* [Work instructions]
All of the records should be given again exactly as they appear.

* [Records supplied]
-- ==== Sys2Proof/Laws/Requests.lean ====
section
/-! SUPPORT. Every request command is its frame, judged; and what no request touches. -/

namespace Sys2Proof.Machine

/-- A request's command is the completion of its frame, with the operation of its block (log 4). -/
theorem exec_request {i : Instr} {t : Nat} {l : Link} {tag : Byte} {c : RequestCode} {p : List Byte} (s : State)
    (ha : arrivalOf i = some (t, l, tag)) (he : encodeRequest i = some (c, p)) :
    exec i s = requestCommand t l tag c p (requestOp i) s := by
  cases i <;> simp only [arrivalOf, encodeRequest, Option.some.injEq, Prod.mk.injEq, reduceCtorEq] at ha he <;>
    (obtain ⟨rfl, rfl, rfl⟩ := ha; obtain ⟨rfl, rfl⟩ := he; rfl)

/-- A command that is a request by its operands is one by its payload, and the other way round. -/
theorem arrivalOf_isSome_eq (i : Instr) : (arrivalOf i).isSome = (encodeRequest i).isSome := by
  cases i <;> rfl

/-- A request command always answers a next state: held in reset the same state, in the quiet period only the time passes,
and otherwise its frame is judged. -/
theorem requestCommand_eq (t : Nat) (l : Link) (tag : Byte) (c : RequestCode) (p : List Byte) (op : BlockOp) (s : State) :
    requestCommand t l tag c p op s = .next
      (match s.phase with
       | .held => s
       | .quiet => s.arrive t 0
       | .operating => (s.arrive t 0).judgeFrame l tag (some c) p.length op) := by
  unfold requestCommand whileOutOfReset frameCompletes
  cases h : s.phase <;> simp [h]

end Sys2Proof.Machine
end

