@[simp] theorem State.handed_now : (s.handed t l).now = max s.now t := by simp [State.handed]
@[simp] theorem State.handed_table : (s.handed t l).table = s.table := by simp [State.handed]
@[simp] theorem State.handed_profiles : (s.handed t l).profiles = s.profiles := by simp [State.handed]
@[simp] theorem State.handed_heads : (s.handed t l).heads = s.heads := by simp [State.handed]
@[simp] theorem State.handed_power : (s.handed t l).power = s.power := by simp [State.handed]
@[simp] theorem State.handed_cell : (s.handed t l).cell = s.cell := by simp [State.handed]
@[simp] theorem State.handed_config : (s.handed t l).config = s.config := by simp [State.handed]
@[simp] theorem State.handed_driven : (s.handed t l).driven = [] := by simp [State.handed]
@[simp] theorem State.handed_txSince : (s.handed t l).txSince = s.txSince := by simp [State.handed]

@[simp] theorem State.handed_liveCount : (s.handed t l).liveCount = s.liveCount := by simp [State.liveCount]
@[simp] theorem State.handed_joint (k : Key) : (s.handed t l).joint k = s.joint k := State.joint_congr (by simp) k
@[simp] theorem State.handed_head (h : Fin 8) : (s.handed t l).head h = s.head h := State.head_congr (by simp) h
@[simp] theorem State.handed_profileOf (j : Joint) : (s.handed t l).profileOf j = s.profileOf j := by
  simp [State.profileOf]

@[simp] theorem State.handed_link_same : (s.handed t l).link l = { s.link l with receiver := .waiting } := by
  simp [State.handed]

@[simp] theorem State.handed_link_other : (s.handed t l).link (otherLink l) = s.link (otherLink l) := by
  cases l <;> rfl

@[simp] theorem State.handed_answers : (s.handed t l).inspLink.answers = s.inspLink.answers := by cases l <;> rfl

theorem State.handed_keepsAllBut : s.KeepsAllBut [.now, .driven, .links] (s.handed t l) :=
  ⟨by simp [State.handed], fun p hp => by cases p <;> simp [State.shares, State.handed] at hp ⊢⟩

end

/-- The command is the request its link hands to its block: it goes on to what the block leaves, the answer queued. -/
def HandedOn (i : Instr) (t : Nat) (l : Link) (tag : Byte) (s : State) : Prop :=
  ∀ s₁ r, requestOp i (s.handed t l) = (s₁, some r) →
    exec i s = .next (s₁.queueAnswer l (answerFrame r.status tag r.payload))

/-- A link that takes a request hands it on, if it is permitted there and of a suitable length. -/
theorem handedOn_of_takes {i : Instr} {t : Nat} {l : Link} {tag : Byte} {c : RequestCode} {p : List Byte} {s : State}
    (ha : arrivalOf i = some (t, l, tag)) (he : encodeRequest i = some (c, p)) (hs : s.Takes l)
    (hc : c.permittedOn l = true) (hp : c.lengthSuits p.length = true) : HandedOn i t l tag s := by
  intro s₁ r hop
  obtain ⟨hphase, hplace, hprogress⟩ := hs
  rw [exec_request s ha he, requestCommand_eq, hphase]
  simp only [State.judgeFrame_handed l tag c p.length (requestOp i) (s.arrive t 0) (by simpa using hplace)
    (by simpa using hprogress) hc hp]
  rw [State.handed] at hop
  rw [hop]

theorem State.link_queueAnswer_other (l : Link) (fr : List Byte) (s : State) :
    (s.queueAnswer l fr).link (otherLink l) = s.link (otherLink l) := by cases l <;> rfl

/-- A link is read from the link parts alone. -/
theorem State.link_eq_of_shares {s s' : State} (h : s.shares .links s') (l : Link) : s'.link l = s.link l := by
  cases l
  · exact h.1
  · exact h.2.1

theorem State.queueAnswer_keepsAllBut (l : Link) (fr : List Byte) (s : State) :
    s.KeepsAllBut [.links] (s.queueAnswer l fr) :=
  ⟨by simp, fun p hp => by cases p <;> simp [State.shares] at hp ⊢⟩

* [Output for this exercise]
-- ==== Sys2Proof/Laws/Requests.lean ====
section
/-! SUPPORT. Every request command is its frame, judged; and what no request touches. -/

namespace Sys2Proof.Machine

/-- A request's command is the completion of its frame, with the operation of its block (log 4). -/
theorem exec_request {i : Instr} {t : Nat} {l : Link} {tag : Byte} {c : RequestCode} {p : List Byte} (s : State)
    (ha : arrivalOf i = some (t, l, tag)) (he : encodeRequest i = some (c, p)) :
    exec i s = requestCommand t l tag c p (requestOp i) s := by
  cases i <;> simp only [arrivalOf, encodeRequest, Option.some.injEq, Prod.mk.injEq, reduceCtorEq] at ha he <;>
    (obtain ⟨rfl, rfl, rfl⟩ := ha; obtain ⟨rfl, rfl⟩ := he; rfl)

/-- A command that is a request by its operands is one by its payload, and the other way round. -/
theorem arrivalOf_isSome_eq (i : Instr) : (arrivalOf i).isSome = (encodeRequest i).isSome := by
  cases i <;> rfl

/-- A request command always answers a next state: held in reset the same state, in the quiet period only the time passes,
and otherwise its frame is judged. -/
theorem requestCommand_eq (t : Nat) (l : Link) (tag : Byte) (c : RequestCode) (p : List Byte) (op : BlockOp) (s : State) :
    requestCommand t l tag c p op s = .next
      (match s.phase with
       | .held => s
       | .quiet => s.arrive t 0
       | .operating => (s.arrive t 0).judgeFrame l tag (some c) p.length op) := by
  unfold requestCommand whileOutOfReset frameCompletes
  cases h : s.phase <;> simp [h]

end Sys2Proof.Machine
end

@[simp] theorem State.handed_now : (s.handed t l).now = max s.now t := by simp [State.handed]
@[simp] theorem State.handed_table : (s.handed t l).table = s.table := by simp [State.handed]
@[simp] theorem State.handed_profiles : (s.handed t l).profiles = s.profiles := by simp [State.handed]
@[simp] theorem State.handed_heads : (s.handed t l).heads = s.heads := by simp [State.handed]
@[simp] theorem State.handed_power : (s.handed t l).power = s.power := by simp [State.handed]
@[simp] theorem State.handed_cell : (s.handed t l).cell = s.cell := by simp [State.handed]
@[simp] theorem State.handed_config : (s.handed t l).config = s.config := by simp [State.handed]
@[simp] theorem State.handed_driven : (s.handed t l).driven = [] := by simp [State.handed]
@[simp] theorem State.handed_txSince : (s.handed t l).txSince = s.txSince := by simp [State.handed]

@[simp] theorem State.handed_liveCount : (s.handed t l).liveCount = s.liveCount := by simp [State.liveCount]
@[simp] theorem State.handed_joint (k : Key) : (s.handed t l).joint k = s.joint k := State.joint_congr (by simp) k
@[simp] theorem State.handed_head (h : Fin 8) : (s.handed t l).head h = s.head h := State.head_congr (by simp) h
@[simp] theorem State.handed_profileOf (j : Joint) : (s.handed t l).profileOf j = s.profileOf j := by
  simp [State.profileOf]

@[simp] theorem State.handed_link_same : (s.handed t l).link l = { s.link l with receiver := .waiting } := by
  simp [State.handed]

@[simp] theorem State.handed_link_other : (s.handed t l).link (otherLink l) = s.link (otherLink l) := by
  cases l <;> rfl

@[simp] theorem State.handed_answers : (s.handed t l).inspLink.answers = s.inspLink.answers := by cases l <;> rfl

theorem State.handed_keepsAllBut : s.KeepsAllBut [.now, .driven, .links] (s.handed t l) :=
  ⟨by simp [State.handed], fun p hp => by cases p <;> simp [State.shares, State.handed] at hp ⊢⟩

end

/-- The command is the request its link hands to its block: it goes on to what the block leaves, the answer queued. -/
def HandedOn (i : Instr) (t : Nat) (l : Link) (tag : Byte) (s : State) : Prop :=
  ∀ s₁ r, requestOp i (s.handed t l) = (s₁, some r) →
    exec i s = .next (s₁.queueAnswer l (answerFrame r.status tag r.payload))

/-- A link that takes a request hands it on, if it is permitted there and of a suitable length. -/
theorem handedOn_of_takes {i : Instr} {t : Nat} {l : Link} {tag : Byte} {c : RequestCode} {p : List Byte} {s : State}
    (ha : arrivalOf i = some (t, l, tag)) (he : encodeRequest i = some (c, p)) (hs : s.Takes l)
    (hc : c.permittedOn l = true) (hp : c.lengthSuits p.length = true) : HandedOn i t l tag s := by
  intro s₁ r hop
  obtain ⟨hphase, hplace, hprogress⟩ := hs
  rw [exec_request s ha he, requestCommand_eq, hphase]
  simp only [State.judgeFrame_handed l tag c p.length (requestOp i) (s.arrive t 0) (by simpa using hplace)
    (by simpa using hprogress) hc hp]
  rw [State.handed] at hop
  rw [hop]

theorem State.link_queueAnswer_other (l : Link) (fr : List Byte) (s : State) :
    (s.queueAnswer l fr).link (otherLink l) = s.link (otherLink l) := by cases l <;> rfl

/-- A link is read from the link parts alone. -/
theorem State.link_eq_of_shares {s s' : State} (h : s.shares .links s') (l : Link) : s'.link l = s.link l := by
  cases l
  · exact h.1
  · exact h.2.1

theorem State.queueAnswer_keepsAllBut (l : Link) (fr : List Byte) (s : State) :
    s.KeepsAllBut [.links] (s.queueAnswer l fr) :=
  ⟨by simp, fun p hp => by cases p <;> simp [State.shares] at hp ⊢⟩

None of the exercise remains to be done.